I'm trying to get the data out of this image:
and no matter what I try I can't get a good result.
I have tried ImageEnhance
and cv2
I got the most promising result using cv2 and adaptive Treshold:
gray = cv2.cvtColor(image, cv2.COLOR_BGR2GRAY)
inverted_image = cv2.bitwise_not(gray)
#_, thresh = cv2.threshold(inverted_image ,95, 255, cv2.THRESH_BINARY)
Test = cv2.adaptiveThreshold(inverted_image,120,cv2.ADAPTIVE_THRESH_GAUSSIAN_C,cv2.THRESH_BINARY,11,2)
Which gives me this picture:
But tesseract doesn't seem to be able to "read it" I get the following output:
text = pytesseract.image_to_string((Test), lang='fra')
845 Vitalité
75 lnteligence +
35 Sagesse
1Poñge 15 Dommages Feu AaTace à
Teva eM
text = pytesseract.image_to_string((Test), lang='eng')
Extracted Text: 345 Vitalité
‘75 Inteligence ~
‘35 Sagesse
“onée. 1S Dommages Feu WBTaole 2s
7 Reve OM.
Doesn't look much better. I also tried bluring it with cv2.GaussianBlur(image, (3, 3), 0)
but that just makes it unreadable.
I am missing something or doing something wrong?
Whole project for better understanding: I want to create a kind of bot who reads the information on a part of my screen does some calculations and does a simple action. There exist around 40 different words that can be in the screenshot. Would it be a solution to create a Database with all words and do a pixel comparison? But how would I manage the numbers? I don't want to save all the numbers from 1-500.
Any help is appreciated!
Use standard image pre-processing pipe line, see also doc of Tesseract
.
In the OP proposed binarisation with cv2.adaptiveThreshold
seems just to add more steps to the pipeline (there is not benefit), so just used a mask.
import cv2
import matplotlib.pyplot as plt
import pytesseract as ocr # <- alias!
import numpy as np
path = # location of the image
im = cv2.imread(path)
# select a color channel
gim = im[:,:,1]
# binary image with mask
bim = np.zeros_like(gim)
bim[gim>80] = 255
# morphological operation
kernel = np.array([[0, 0, 0, 0, 0, 1, 1, 0, 0, 0, 0],], dtype=np.uint8)
dim = cv2.dilate(bim, kernel, iterations=10)
# detect text-roi
contours, _ = cv2.findContours(dim, cv2.RETR_EXTERNAL, cv2.CHAIN_APPROX_SIMPLE)
contours = sorted( # sort by height of the box
contours,
key=lambda cnt: cv2.boundingRect(cnt)[-1],
reverse=True)[:7] # 7-rows
fig = plt.figure()
fig.subplots_adjust(hspace=.1)
# loop over the ROI-rows
rows_text = {}
for i, cnt in enumerate(contours, 1):
x, y, w, h = cv2.boundingRect(cnt)
# reverse the image
roi = cv2.bitwise_not(gim[y:y+h,x:x+w])
# add border to improve OCR
roi = cv2.copyMakeBorder(roi, *[10]*4, cv2.BORDER_CONSTANT, value=int(roi[0,0]))
# resize
f = 2.
rroi = cv2.resize(roi, None, fx=f, fy=f)
# OCR the ROIs
text = ocr.image_to_string(rroi, lang='fra', config='--psm 6 --oem 3').strip()
rows_text[y] = text
# check results
print(text)
fig.add_subplot(1, len(contours), i).imshow(rroi, cmap='gray')

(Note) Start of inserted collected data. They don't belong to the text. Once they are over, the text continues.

-- ==== Sys2Proof/Machine/Sc.lean ====
section
/-!
DEFINITION. Machine/Sc.lean: the safety companion (R328 to R354).
-/
namespace Sys2Proof.Machine
open Reg

/-- A companion during a command: its state, its port, the common time in 250 ps units, and what it sends. -/
structure Sw extends Sc where
  n    : Nat
  now  : Nat
  out  : List Emit := []

/-! ### Registers and parameters (R347, R350, R354) -/

def Sw.rd (w : Sw) (f : Fld) (i : Nat := 0) : Nat := Tab.get (fun _ => f.reset 0) w.regs (f.key i 0)
def Sw.wr (w : Sw) (f : Fld) (v : Nat) (i : Nat := 0) : Sw :=
  { w with regs := Tab.set (fun _ => f.reset 0) w.regs (f.key i 0) (v % 2 ^ f.w) }
def Sw.on (w : Sw) (f : Fld) (i : Nat := 0) : Bool := w.rd f i ≠ 0
def Sw.set1 (w : Sw) (f : Fld) (i : Nat := 0) : Sw := w.wr f 1 i
def Sw.emit (w : Sw) (e : Emit) : Sw := { w with out := w.out ++ [e] }

/-- The reset value of a parameter byte (R354). -/
def paramReset (a : Nat) : Nat :=
  if a < 0x20 then 0x43 else if a < 0x28 then 0 else if a < 0x30 then 0x32 else if a < 0x48 then 0
  else if a = 0x49 then 0x0A else if a = 0x4A then 0x1E else 0xC5

/-- The addresses of the parameter set (R350). -/
def setAddrs : List Nat := (List.range 32).map (· + 0x10) ++ (List.range 8).map (· + 0x40) ++ [0x49, 0x4A, 0x60]

/-- A set as its 43 bytes, and back. -/
def paramBytes (t : Tab Nat) : List Nat := setAddrs.map (Tab.get paramReset t)
def ofSet (bs : List Nat) : Tab Nat := (setAddrs.zip bs).foldl (fun t ab => Tab.set paramReset t ab.1 ab.2) []

/-- An active parameter byte, and the fields of the settings. -/
def Sw.par (w : Sw) (a : Nat) : Nat := Tab.get paramReset w.active a
def Sw.inCfg (w : Sw) (i : Nat) : Nat := w.par (0x10 + i)
def Sw.pairCfg (w : Sw) (j : Nat) : Nat := w.par (0x20 + j)
def Sw.outCfg (w : Sw) (k : Nat) : Nat := w.par (0x40 + k)

/-- The mode (R347): 0 RECOVERY, 1 COMMISSION, 2 RUN. -/
def Sw.mode (w : Sw) : Nat := w.rd SC.MODE.STATE
def Sw.staging (w : Sw) : Bool := w.mode ≠ 2

/-- The set that CRC shows, and its CRC-32C (R350). -/
def Sw.shownSet (w : Sw) : Tab Nat := if w.staging then w.staged else w.active
def setCrc (t : Tab Nat) : Nat := crc32c (paramBytes t)

/-! ### Lock-outs (R344) -/

/-- The lock-outs, from their causes. -/
def Sw.general (w : Sw) : Bool :=
  w.on SC.GENCAUSE.POWER_UP || w.on SC.GENCAUSE.CONFIG || w.on SC.GENCAUSE.SUPPLY_LOW || w.on SC.GENCAUSE.ISO ||
    w.on SC.GENCAUSE.PQ || w.on SC.GENCAUSE.PERMIT_RB || w.on SC.GENCAUSE.OUTPUT
def Sw.acc (w : Sw) : Bool := w.on SC.FUNCCAUSE.ACC_DISC || w.on SC.FUNCCAUSE.ACC_WB || w.on SC.FUNCCAUSE.ACC_FORCED
def Sw.esw (w : Sw) : Bool :=
  w.on SC.FUNCCAUSE.ESW_DISC || w.on SC.FUNCCAUSE.ESW_WB || w.on SC.FUNCCAUSE.ESW_FB || w.on SC.FUNCCAUSE.ESW_LIVE

/-! ### Pairs (R333) -/

/-- The enabled pairs of a role: 1 DOOR, 2 DEENERG, 3 ES_CLOSED, 4 ES_OPEN. -/
def Sw.pairs (w : Sw) (role : Nat) : List Nat :=
  (List.range 8).filter fun j => bit (w.pairCfg j) 7 && bits (w.pairCfg j) 2 0 = role

def Sw.pairActive (w : Sw) (j : Nat) : Bool := bit (w.rd SC.PAIRACT.ACT) j
def Sw.allActive (w : Sw) (role : Nat) : Bool := (w.pairs role).all w.pairActive

/-- A filtered state; a disabled input has none. -/
def Sw.filt (w : Sw) (i : Nat) : Option InVal :=
  if bit (w.inCfg i) 7 then (Tab.get (fun _ => ({} : InSt)) w.inputs i).filt else none

def InVal.invert : InVal → InVal
  | .opn => .closed
  | .closed => .opn
  | .brk => .brk

/-- The two values of a pair, the second inverted under ANTI. -/
def Sw.pairVals (w : Sw) (j : Nat) : Option (InVal × InVal) :=
  match w.filt (2 * j), w.filt (2 * j + 1) with
  | some a, some b => some (a, if bit (w.pairCfg j) 6 then b.invert else b)
  | _, _ => none

/-- A pair whose values are both OPEN. -/
def Sw.pairInactive (w : Sw) (j : Nat) : Bool := w.pairVals j = some (.opn, .opn)

/-- Consistent feedback of the earthing switch (R341). -/
def Sw.fb (w : Sw) (yes no : Nat) : Bool :=
  w.pairs yes ≠ [] && w.pairs no ≠ [] && w.allActive yes && (w.pairs no).all w.pairInactive
def Sw.fbOpen (w : Sw) : Bool := w.fb 4 3
def Sw.fbClosed (w : Sw) : Bool := w.fb 3 4

/-! ### Outputs and permit (R335, R340 to R342) -/

/-- Outputs of a function among the enabled ones, as bits. -/
def Sw.funcOuts (w : Sw) (func : Nat) : Nat := maskOf 8 fun k => bit (w.outCfg k) 7 && bits (w.outCfg k) 6 4 = func

def Sw.eswState (w : Sw) : Nat := w.rd SC.ESWSTAT.STATE

/-- The permit's conditions (R342); a logic die without valid frames withdraws it (R338). -/
def Sw.mayPermit (w : Sw) : Bool :=
  w.mode = 2 && !w.general && !w.acc && !w.esw && w.allActive 1 && w.eswState = 0 && !w.logicDead

/-- The outputs that may be on and are demanded (R335, R340, R341). -/
def Sw.wanted (w : Sw) (permit : Bool) : Nat :=
  let demand (k : Nat) : Bool :=
    if w.staging then bit (w.rd SC.OUTFORCE.FORCE) k
    else match bits (w.outCfg k) 6 4 with
      | 1 => w.eswState = 3 && w.allActive 2 && !w.acc && !w.general
      | 2 => w.eswState = 2
      | 3 => w.eswState = 4
      | 4 => permit
      | _ => false
  if w.supLow || w.fieldDead || w.logicDead || w.on SC.GENCAUSE.PQ then 0
  else maskOf 8 fun k => bit (w.outCfg k) 7 && !w.on SC.OUTDIAG.LOCKED k && demand k

/-- Switches of the outputs in a mask open. -/
def clearMask (a m : Nat) : Nat := maskOf 8 fun k => bit a k && !bit m k

/-- Outputs go off at once. -/
def Sw.off (w : Sw) (m : Nat) : Sw :=
  { w with cmdP := clearMask w.cmdP m, cmdQ := clearMask w.cmdQ m, high := clearMask w.high m, low := clearMask w.low m }

/-- The permit is withdrawn. -/
def Sw.withdraw (w : Sw) : Sw := { w with permitP := false, permitQ := false }.wr SC.STATUS.PERMIT 0

/-- Output `k` goes off and locks out (R335, R337). -/
def Sw.lockOut (w : Sw) (k : Nat) (flag : Fld) : Sw :=
  let w := if flag = SC.OUTDIAG.SW_FAIL then { w with swFail := withBit w.swFail k } else w
  let w := ((w.set1 flag k).set1 SC.OUTDIAG.LOCKED k).set1 SC.GENCAUSE.OUTPUT
  (w.off (2 ^ k)).withdraw

/-- Output `k` is on: both of its switches are closed. -/
def Sw.isOn (w : Sw) (k : Nat) : Bool := bit w.high k && bit w.low k

/-! ### Earthing switch (R341) -/

/-- The ESW state changes at a time. -/
def Sw.eswTo (w : Sw) (st : Nat) : Sw :=
  let w := { w with eswSince := w.now }.wr SC.ESWSTAT.STATE st
  if st = 0 then w else w.withdraw

/-- The motor outputs and the ESW lock-out with a cause (R341). -/
def Sw.eswFail (w : Sw) (cause : Fld) : Sw :=
  let w := w.off (Nat.lor (w.funcOuts 2) (w.funcOuts 3))
  (w.set1 cause).eswTo 5

def Sw.eswRefuse (w : Sw) : Sw := w.set1 SC.ESWSTAT.REFUSED

/-- CLOSE is acted on. -/
def Sw.eswClose (w : Sw) : Sw :=
  if w.req ≠ 1 then w
  else
    let w := { w with req := 0 }
    let st := w.eswState
    if st = 0 ∧ w.mode = 2 ∧ !w.esw ∧ !w.general then w.eswTo 1
    else if st = 0 ∨ st = 3 then w.eswRefuse else w

/-- OPEN is acted on. -/
def Sw.eswOpen (w : Sw) : Sw :=
  if w.req ≠ 2 then w
  else
    let w := { w with req := 0 }
    let st := w.eswState
    if st = 3 ∧ w.allActive 1 ∧ !w.esw ∧ !w.general then (w.off (w.funcOuts 1)).eswTo 4
    else if st = 0 ∨ st = 3 then w.eswRefuse else w

/-- ABORT is acted on. -/
def Sw.eswAbort (w : Sw) : Sw :=
  if w.req ≠ 3 then w
  else
    let w := { w with req := 0 }
    match w.eswState with
    | 1 => w.eswRefuse.eswTo 0
    | 2 => w.eswFail SC.FUNCCAUSE.ESW_FB
    | 4 => w.eswFail SC.FUNCCAUSE.ESW_FB
    | _ => w

/-- ESW_DELAY_EXPIRY: DELAY has passed in WAIT. -/
def Sw.eswDelay (w : Sw) : Sw :=
  if w.eswState ≠ 1 ∨ w.now < w.eswSince + 4000000000 * bits (w.par 0x60) 3 0 then w
  else if w.allActive 2 then w.eswTo 2
  else w.eswRefuse.eswTo 0

/-- ESW_FB_TIMEOUT: FBTIME has passed in CLOSING or OPENING. -/
def Sw.eswFbTimeout (w : Sw) : Sw :=
  if (w.eswState = 2 ∨ w.eswState = 4) ∧ w.eswSince + 4000000000 * bits (w.par 0x60) 7 4 ≤ w.now then
    w.eswFail SC.FUNCCAUSE.ESW_FB
  else w
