-- ==== Sys2Proof/Machine/LedgerCmds.lean ====
section
/-!
DEFINITION. Machine/LedgerCmds.lean: the meanings of the commands of flash, the event ledger and the Aperture recorder (R312 to R327, R355).
-/
namespace Sys2Proof.Machine

/-- FLASH_OPERATION_DONE: an xSPI operation completes, or fails (R355). -/
def execFlashOperationDone (dt : Nat) (ok readOk : Bool) (s : State) : Host.Outcome State Fault Refusal :=
  .next (s.vcCmd dt fun v => v.flashDone ok readOk)

/-- LEDGER_FLASH_WRITE: the next queued record is programmed, or the write fails (R312). -/
def execLedgerFlashWrite (dt : Nat) (ok : Bool) (s : State) : Host.Outcome State Fault Refusal :=
  .next (s.vcCmd dt fun v => v.ledgerFlashWrite ok)

/-- STATS_WRITE: the statistics are written (R317). -/
def execStatsWrite (dt : Nat) (ok : Bool) (s : State) : Host.Outcome State Fault Refusal :=
  .next (s.vcCmd dt fun v => v.statsWrite ok)

/-- HOURS_SAVE: HOURS is kept in flash (R315). -/
def execHoursSave (dt : Nat) (ok : Bool) (s : State) : Host.Outcome State Fault Refusal :=
  .next (s.vcCmd dt fun v => v.hoursSave ok)

/-- HOURS_SECOND: a whole second out of cold reset (R315). -/
def execHoursSecond (dt : Nat) (s : State) : Host.Outcome State Fault Refusal :=
  .next (s.vcCmd dt fun v => v.hoursSecond)

/-- FLUSH: LEDGER.CTRL.FLUSH (R326). -/
def execFlush (dt : Nat) (req : BitVec 16) (w : Word) (s : State) : Host.Outcome State Fault Refusal :=
  .next (s.vcCmd dt fun v => v.hostWr req (0x110004) w (bit w.toNat 1))

/-- UNIT_RST: LEDGER.CTRL.UNIT_RST (R326). -/
def execUnitRst (dt : Nat) (req : BitVec 16) (w : Word) (s : State) : Host.Outcome State Fault Refusal :=
  .next (s.vcCmd dt fun v => v.hostWr req (0x110004) w (bit w.toNat 2))

/-- CLR_STATS: LEDGER.CTRL.CLR_STATS (R317). -/
def execClrStats (dt : Nat) (req : BitVec 16) (w : Word) (s : State) : Host.Outcome State Fault Refusal :=
  .next (s.vcCmd dt fun v => v.hostWr req (0x110004) w (bit w.toNat 0))

/-- FORMAT: LEDGER.CTRL.FORMAT (R316). -/
def execFormat (dt : Nat) (req : BitVec 16) (w : Word) (s : State) : Host.Outcome State Fault Refusal :=
  .next (s.vcCmd dt fun v => v.hostWr req (0x110004) w (bit w.toNat 3))

/-- LEDGER_FORMAT_DONE: formatting ends (R316). -/
def execLedgerFormatDone (dt : Nat) (s : State) : Host.Outcome State Fault Refusal :=
  .next (s.vcCmd dt fun v => v.formatDone)

/-- APERTURE_START: APERTURE.CTRL.START (R324). -/
def execApertureStart (dt : Nat) (req : BitVec 16) (w : Word) (s : State) : Host.Outcome State Fault Refusal :=
  .next (s.vcCmd dt fun v => v.hostWr req (0x12000C) w (bit w.toNat 0))

/-- APERTURE_STOP: APERTURE.CTRL.STOP (R324). -/
def execApertureStop (dt : Nat) (req : BitVec 16) (w : Word) (s : State) : Host.Outcome State Fault Refusal :=
  .next (s.vcCmd dt fun v => v.hostWr req (0x12000C) w (bit w.toNat 1))

/-- FORCE: APERTURE.CTRL.FORCE (R323). -/
def execForce (dt : Nat) (req : BitVec 16) (w : Word) (s : State) : Host.Outcome State Fault Refusal :=
  .next (s.vcCmd dt fun v => v.hostWr req (0x12000C) w (bit w.toNat 2))

/-- APERTURE_AREA_COMPLETE: the post part fills, or POSTMAX ticks pass (R322). -/
def execApertureAreaComplete (dt : Nat) (s : State) : Host.Outcome State Fault Refusal :=
  .next (s.vcCmd dt fun v => v.apAreaComplete)

/-- HOLDOFF_END: hold-off ends (R324). -/
def execHoldoffEnd (dt : Nat) (s : State) : Host.Outcome State Fault Refusal :=
  .next (s.vcCmd dt fun v => v.holdoffEnd)

/-- COMPANION_REQUEST: requests go out on the enabled companion ports (R351). -/
def execCompanionRequest (dt : Nat) (s : State) : Host.Outcome State Fault Refusal :=
  .next (s.vcCmd dt fun v => v.companionRequest)

/-- COMPANION_RESPONSE_RX: a response of an SC (R352). -/
def execCompanionResponseRx (dt : Nat) (p : Fin 2) (w0 w1 : DWord) (s : State) : Host.Outcome State Fault Refusal :=
  .next (s.vcCmd dt fun v => v.companionResponse p w0.toNat w1.toNat)

/-- COMPANION_ACCESS: PORT.ACC (R353). -/
def execCompanionAccess (dt : Nat) (p : Fin 2) (req : BitVec 16) (w : Word) (s : State) : Host.Outcome State Fault Refusal :=
  .next (s.vcCmd dt fun v => v.hostWr req (0x14010C + 0x40 * p) w (true))

/-- PERMIT_MISMATCH: the BLKREQ pins and the reported permits (R352). -/
def execPermitMismatch (dt : Nat) (s : State) : Host.Outcome State Fault Refusal :=
  .next (s.vcCmd dt fun v => v.permitCheck)

end Sys2Proof.Machine
end

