-- ==== Sys2Proof/Machine/SchedCmds.lean ====
section
/-!
DEFINITION. Machine/SchedCmds.lean: the meanings of the commands of the work scheduler (R157 to R169).
-/
namespace Sys2Proof.Machine

/-- ITEM_ARM: ITEMCTL ARM of the host, or of a core for an item (R157). -/
def execItemArm (dt : Nat) (req : BitVec 16) (w : Word) (by_ : Option (Fin 256)) (s : State) : Host.Outcome State Fault Refusal :=
  .next (s.vcCmd dt fun v => match by_ with
    | none => v.hostWr req 0x60008 w (bits w.toNat 31 28 = 1)
    | some j => v.hold (.core 1 j))

/-- ITEM_CANCEL: ITEMCTL CANCEL of the host, or of a core (R164). -/
def execItemCancel (dt : Nat) (req : BitVec 16) (w : Word) (by_ : Option (Fin 256)) (s : State) : Host.Outcome State Fault Refusal :=
  .next (s.vcCmd dt fun v => match by_ with
    | none => v.hostWr req 0x60008 w (bits w.toNat 31 28 = 2)
    | some j => v.hold (.core 2 j))

/-- ITEM_FREE: ITEMCTL FREE of the host, or of a core (R157). -/
def execItemFree (dt : Nat) (req : BitVec 16) (w : Word) (by_ : Option (Fin 256)) (s : State) : Host.Outcome State Fault Refusal :=
  .next (s.vcCmd dt fun v => match by_ with
    | none => v.hostWr req 0x60008 w (bits w.toNat 31 28 = 3)
    | some j => v.hold (.core 3 j))

/-- ITEM_COMPLETE: a core returns from its item with a result (R159). -/
def execItemComplete (dt : Nat) (core : Fin 8) (x : ItemEnd) (s : State) : Host.Outcome State Fault Refusal :=
  .next (s.vcCmd dt fun v => v.coreEnds core x.value.toNat none x.late x.odd)

/-- ITEM_TRAP: an item traps (R159, R165). -/
def execItemTrap (dt : Nat) (core : Fin 8) (cause : BitVec 5) (x : ItemEnd) (s : State) : Host.Outcome State Fault Refusal :=
  .next (s.vcCmd dt fun v => v.coreEnds core 0 (some (cause.toNat, x.value.toNat)) x.late x.odd)

/-- CORE_SETPOINT_WRITE: a core writes a set-point port (R169). -/
def execCoreSetpointWrite (dt : Nat) (core : Fin 8) (sp : Fin 64) (x : Word) (s : State) : Host.Outcome State Fault Refusal :=
  .next (s.vcCmd dt fun v => v.coreSetpoint core sp x.toNat)

/-- DEADLINE_MISS: an item's completion has not been applied by its deadline (R163). -/
def execDeadlineMiss (dt : Nat) (j : Fin 256) (s : State) : Host.Outcome State Fault Refusal :=
  .next (s.vcCmd dt fun v => v.deadlineMiss j)

end Sys2Proof.Machine
end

# order the results per y-coordinates
row_texts = dict(sorted(rows_text.items())).values()
print(*row_texts, sep='\n')
Output
345 Vitalité
75 Intelligence
35 Sagesse
1 Portée
15 Dommages Feu
13 Tacle
7 Retrait PM
Some extra manual tuning of the arguments need to be done for more general cases. Further use a NLP or similar to check correctness of the OCR-ouptout.